(PROVIDED RECORDS Opens)

-- ==== Sys2Proof/Machine/RegMap.lean ====
section
/-! DEFINITION. The register map (R10-R14, R41): the blocks, and for every register its offset, its repeats,
the masks of its access types, its stated reset value, the address functions and the field positions.
Written from the register tables of the chapters; each group names the table's rule. -/

namespace Sys2Proof.Machine

/-- A field of a register, high bit and low bit (R8, R12). -/
structure Fld where
  hi : Nat
  lo : Nat
  deriving DecidableEq, Repr

/-- The register blocks of R41. -/
inductive Blk where
  | chip
  | part
  | errlog
  | cal
  | telem
  | fuse
  | hg
  | cleat
  | logline
  | core
  | flume
  | culvert
  | knot
  | sc
  | slice
  | lc
  | weir
  | canal
  | splice
  | ledger
  | gauge
  | chipknot
  | hitch
  | hawser
  | capstan
  | spillway
  | tether
  deriving DecidableEq, Repr

/-- A register of a block: offset, repeats (count, stride) outermost first, and the bits of each access type (R13);
bits in no mask are RO or reserved.  `reset` holds the stated reset values; a field whose reset is fw, fuse, latched or a
pin counts as 0 here (log 3, 4, 5). -/
structure RegRow where
  off : Nat
  dims : List (Nat × Nat)
  rw : Nat
  w1c : Nat
  rc : Nat
  rwl : Nat
  wo : Nat
  reset : Nat
  deriving DecidableEq, Repr

/-- Base, size, number of instances and stride of each block, from 0xF000_0000_0000 (R41). -/
def blkGeom : Blk → Nat × Nat × Nat × Nat
  | .chip => (0x0, 0x10000, 1, 0x0)
  | .part => (0x10000, 0x10000, 1, 0x0)
  | .errlog => (0x20000, 0x10000, 1, 0x0)
  | .cal => (0x30000, 0x10000, 1, 0x0)
  | .telem => (0x40000, 0x10000, 1, 0x0)
  | .fuse => (0x50000, 0x10000, 1, 0x0)
  | .hg => (0x100000, 0x100000, 2, 0x100000)
  | .cleat => (0x300000, 0x100000, 1, 0x0)
  | .logline => (0x400000, 0x10000, 1, 0x0)
  | .core => (0x1000000, 0x4000, 1024, 0x10000)
  | .flume => (0x1004000, 0x4000, 1024, 0x10000)
  | .culvert => (0x1008000, 0x4000, 1024, 0x10000)
  | .knot => (0x100C000, 0x4000, 1024, 0x10000)
  | .sc => (0x8000000, 0x100000, 16, 0x100000)
  | .slice => (0x9000000, 0x1000, 256, 0x1000)
  | .lc => (0xA000000, 0x100000, 16, 0x100000)
  | .weir => (0xB000000, 0x100000, 1, 0x0)
  | .canal => (0xB100000, 0x100000, 1, 0x0)
  | .splice => (0xB200000, 0x100000, 1, 0x0)
  | .ledger => (0xB300000, 0x100000, 1, 0x0)
  | .gauge => (0xB400000, 0x100000, 1, 0x0)
  | .chipknot => (0xC000000, 0x10000, 1, 0x0)
  | .hitch => (0xC100000, 0x100000, 1, 0x0)
  | .hawser => (0xD000000, 0x100000, 8, 0x100000)
  | .capstan => (0xD800000, 0x100000, 1, 0x0)
  | .spillway => (0xD900000, 0x10000, 1, 0x0)
  | .tether => (0xE000000, 0x100000, 1, 0x0)

/-- Every block, in the order of R41. -/
def allBlks : List Blk :=
  [.chip, .part, .errlog, .cal, .telem, .fuse, .hg, .cleat, .logline, .core, .flume, .culvert, .knot, .sc, .slice, .lc, .weir, .canal, .splice, .ledger, .gauge, .chipknot, .hitch, .hawser, .capstan, .spillway, .tether]

/-- Registers of the CHIP block (R40): CHIP_INFO, CYC_CANAL_W, CYC_CANAL_E, CYC_WEIR_W, CYC_WEIR_E, CYC_HG_W, CYC_HG_E, BG_MEM_PEAK, BG_CANAL_PEAK, BG_DEFER, TAG_STATUS. -/
def rowsChip : List RegRow :=
  [⟨0x0, [], 0x0, 0x0, 0x0, 0x0, 0x0, 0x0⟩,
   ⟨0x10, [], 0x0, 0x0, 0x0, 0x0, 0x0, 0x0⟩,
   ⟨0x18, [], 0x0, 0x0, 0x0, 0x0, 0x0, 0x0⟩,
   ⟨0x20, [], 0x0, 0x0, 0x0, 0x0, 0x0, 0x0⟩,
   ⟨0x28, [], 0x0, 0x0, 0x0, 0x0, 0x0, 0x0⟩,
   ⟨0x30, [], 0x0, 0x0, 0x0, 0x0, 0x0, 0x0⟩,
   ⟨0x38, [], 0x0, 0x0, 0x0, 0x0, 0x0, 0x0⟩,
   ⟨0x40, [], 0x0, 0x0, 0x0, 0x0, 0x0, 0x0⟩,
   ⟨0x48, [], 0x0, 0x0, 0x0, 0x0, 0x0, 0x0⟩,
   ⟨0x50, [], 0x0, 0x0, 0xFFFFFFFFFFFFFFFF, 0x0, 0x0, 0x0⟩,
   ⟨0x58, [], 0x0, 0x0, 0xFFFFFFFF, 0x0, 0x0, 0x0⟩]

/-- Registers of the PART block (R365): PT_RANGE, PT_CTL, PT_STAT. -/
def rowsPart : List RegRow :=
  [⟨0x0, [(8, 0x8)], 0x7FF, 0x0, 0x0, 0x0, 0x0, 0x0⟩,
   ⟨0x40, [(8, 0x8)], 0x0, 0x0, 0x0, 0x0, 0x1, 0x0⟩,
   ⟨0x80, [(8, 0x8)], 0x0, 0x0, 0xFFFFFFFFFFFFFFF0, 0x0, 0x0, 0x0⟩]

/-- Registers of the ERRLOG block (R468): EL_CTL, EL_STAT, EL_CE, EL_UE, EL_REPAIR, EL_BIST, EL_TBT, CM_LAP, CM_FLIP, EL_ENTRY0, EL_ENTRY1, EL_ENTRY2, EL_ENTRY3. -/
def rowsErrlog : List RegRow :=
  [⟨0x0, [], 0xFFF0FFFF0001, 0x0, 0x0, 0x0, 0x0, 0x40000⟩,
   ⟨0x8, [], 0x0, 0xC000, 0xFFFF000000000000, 0x0, 0x0, 0x0⟩,
   ⟨0x10, [], 0x0, 0x0, 0xFFFFFFFFFFFFFFFF, 0x0, 0x0, 0x0⟩,
   ⟨0x18, [], 0x0, 0x0, 0xFFFFFFFFFFFFFFFF, 0x0, 0x0, 0x0⟩,
   ⟨0x20, [], 0x0, 0x0, 0x0, 0xFFFF000F, 0x0, 0x3⟩,
   ⟨0x28, [], 0x0, 0x0, 0x0, 0x0, 0x0, 0x0⟩,
   ⟨0x30, [], 0x0, 0x0, 0xFFFFFFFFFFFFFFFF, 0x0, 0x0, 0x0⟩,
   ⟨0x3000, [(1024, 0x8)], 0x0, 0x0, 0x0, 0x0, 0x0, 0x0⟩,
   ⟨0x5000, [(1024, 0x8)], 0x80001F7FFFFFFFFF, 0x0, 0x0, 0x0, 0x0, 0x0⟩,
   ⟨0x1000, [(256, 0x20)], 0x0, 0x8000000000000000, 0x0, 0x0, 0x0, 0x0⟩,
   ⟨0x1008, [(256, 0x20)], 0x0, 0x0, 0x0, 0x0, 0x0, 0x0⟩,
   ⟨0x1010, [(256, 0x20)], 0x0, 0x0, 0x0, 0x0, 0x0, 0x0⟩,
   ⟨0x1018, [(256, 0x20)], 0x0, 0x0, 0x0, 0x0, 0x0, 0x0⟩]

/-- Registers of the CAL block (R520): CAL_TIME, CAL_SET, CAL_CTL. -/
def rowsCal : List RegRow :=
  [⟨0x0, [], 0x0, 0x0, 0x0, 0x0, 0x0, 0x0⟩,
   ⟨0x8, [], 0x7FFFFFFFFFFFFF, 0x0, 0x0, 0x0, 0x0, 0x0⟩,
   ⟨0x10, [], 0xFF00, 0x2, 0x0, 0x0, 0x8, 0x0⟩]

/-- Registers of the TELEM block (R523): PWR_STATE, THR_CTL, THR_STAT, THR_CYC, TEMP, PWR_HIST, RAIL_VI, RAIL_P. -/
def rowsTelem : List RegRow :=
  [⟨0x0, [], 0x0, 0x0, 0x0, 0x0, 0x0, 0x2⟩,
   ⟨0x8, [], 0xFFFFF0000000, 0x0, 0x0, 0x0, 0x0, 0x4B080000000⟩,
   ⟨0x10, [], 0x0, 0x0, 0x0, 0x0, 0x0, 0x0⟩,
   ⟨0x18, [], 0x0, 0x0, 0xFFFFFFFFFFFFFFFF, 0x0, 0x0, 0x0⟩,
   ⟨0x20, [], 0x0, 0x0, 0x0, 0x0, 0x0, 0x0⟩,
   ⟨0x28, [], 0x0, 0x0, 0x0, 0x0, 0x0, 0x0⟩,
   ⟨0x100, [(9, 0x10)], 0x0, 0x0, 0x0, 0x0, 0x0, 0x0⟩,
   ⟨0x108, [(9, 0x10)], 0x0, 0x0, 0xFFFFFFFF00000000, 0x0, 0x0, 0x0⟩]

/-- Registers of the FUSE block (R488): FU_LC, FU_ROOT, FU_SVN, FU_ROOTHASH, FU_OWNER, FU_COREMAP, FU_LICENCE. -/
def rowsFuse : List RegRow :=
  [⟨0x0, [], 0x0, 0x0, 0x0, 0x0, 0x0, 0x0⟩,
   ⟨0x8, [], 0x0, 0x0, 0x0, 0x0, 0x0, 0x0⟩,
   ⟨0x10, [], 0x0, 0x0, 0x0, 0x0, 0x0, 0x0⟩,
   ⟨0x20, [(4, 0x20), (4, 0x8)], 0x0, 0x0, 0x0, 0x0, 0x0, 0x0⟩,
   ⟨0xA0, [(4, 0x8)], 0x0, 0x0, 0x0, 0x0, 0x0, 0x0⟩,
   ⟨0x100, [(11, 0x8)], 0x0, 0x0, 0x0, 0x0, 0x0, 0x0⟩,
   ⟨0x200, [], 0x0, 0x0, 0x0, 0x0, 0x0, 0x0⟩]

/-- Registers of the HG block (R509): HG_STAT, HG_LEASE, HG_LEASE_CFG, HG_EVENT, HG_HALT, HG_CORERST, HG_RESET, HG_FW, HG_RECAL, HG_DEGR, HG_FWREP, HG_FLASH, HG_BOOTCYC, HG_FWCORE. -/
def rowsHg : List RegRow :=
  [⟨0x0, [], 0x0, 0x0, 0x0, 0x0, 0x0, 0x0⟩,
   ⟨0x8, [], 0x0, 0x0, 0x0, 0x0, 0x1, 0x0⟩,
   ⟨0x10, [], 0x0, 0x0, 0x0, 0xFFFFFFFFFFFFFFFF, 0x0, 0x0⟩,
   ⟨0x18, [], 0x0, 0xFF, 0x0, 0x0, 0x0, 0x0⟩,
   ⟨0x20, [], 0x0, 0x0, 0xFFFFFFFF00000000, 0x0, 0x0, 0x0⟩,
   ⟨0x28, [], 0x0, 0x0, 0x0, 0x0, 0xFFF, 0x0⟩,
   ⟨0x30, [], 0x0, 0x0, 0x0, 0x0, 0x3, 0x0⟩,
   ⟨0x38, [], 0x100000000000000, 0x0, 0x0, 0x0, 0x0, 0x0⟩,
   ⟨0x40, [], 0xFFFFFFFFFFFFFFFF, 0x0, 0x0, 0x0, 0x0, 0x400000001000000⟩,
   ⟨0x48, [], 0x0, 0x0, 0x0, 0x0, 0x0, 0x0⟩,
   ⟨0x50, [], 0x0, 0x0, 0x0, 0x0, 0x0, 0x0⟩,
   ⟨0x58, [], 0x0, 0x0, 0x0, 0x0, 0x0, 0x0⟩,
   ⟨0x60, [], 0x0, 0x0, 0x0, 0x0, 0x0, 0x0⟩,
   ⟨0x10000, [(512, 0x8)], 0x80FF000000000000, 0x0, 0x0, 0x0, 0x0, 0x0⟩]

/-- Registers of the CLEAT block (R488): CK_CMD, CK_ADDR, CK_STAT, CK_TAMPER, CK_DEBUG, CK_KEYS, CK_LIC, DEV_ID, DBG_CHAL, MEAS, CK_STAGING. -/
def rowsCleat : List RegRow :=
  [⟨0x0, [], 0x0, 0x0, 0x0, 0x0, 0xFFFF, 0x0⟩,
   ⟨0x8, [], 0xFFFFFFFFFFFF, 0x0, 0x0, 0x0, 0x0, 0x0⟩,
   ⟨0x10, [], 0x0, 0x0, 0x0, 0x0, 0x0, 0x0⟩,
   ⟨0x18, [], 0x0, 0x0, 0x0, 0x0, 0x0, 0x0⟩,
   ⟨0x20, [], 0x0, 0x0, 0x0, 0x0, 0x0, 0x0⟩,
   ⟨0x28, [], 0x0, 0x0, 0x0, 0x0, 0x0, 0x0⟩,
   ⟨0x30, [], 0x0, 0x0, 0x0, 0x0, 0x0, 0x0⟩,
   ⟨0x40, [(4, 0x8)], 0x0, 0x0, 0x0, 0x0, 0x0, 0x0⟩,
   ⟨0x60, [(4, 0x8)], 0x0, 0x0, 0x0, 0x0, 0x0, 0x0⟩,
   ⟨0x100, [(8, 0x20), (4, 0x8)], 0x0, 0x0, 0x0, 0x0, 0x0, 0x0⟩,
   ⟨0x10000, [(8192, 0x8)], 0xFFFFFFFFFFFFFFFF, 0x0, 0x0, 0x0, 0x0, 0x0⟩]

(PROVIDED RECORDS Closes)

Reproduce exactly the lines above from the line with "the masks of" to the line with "namespace Sys2Proof.Machine", including both, and add nothing.

the masks of its access types, its stated reset value, the address functions and the field positions.
Written from the register tables of the chapters; each group names the table's rule. -/

namespace Sys2Proof.Machine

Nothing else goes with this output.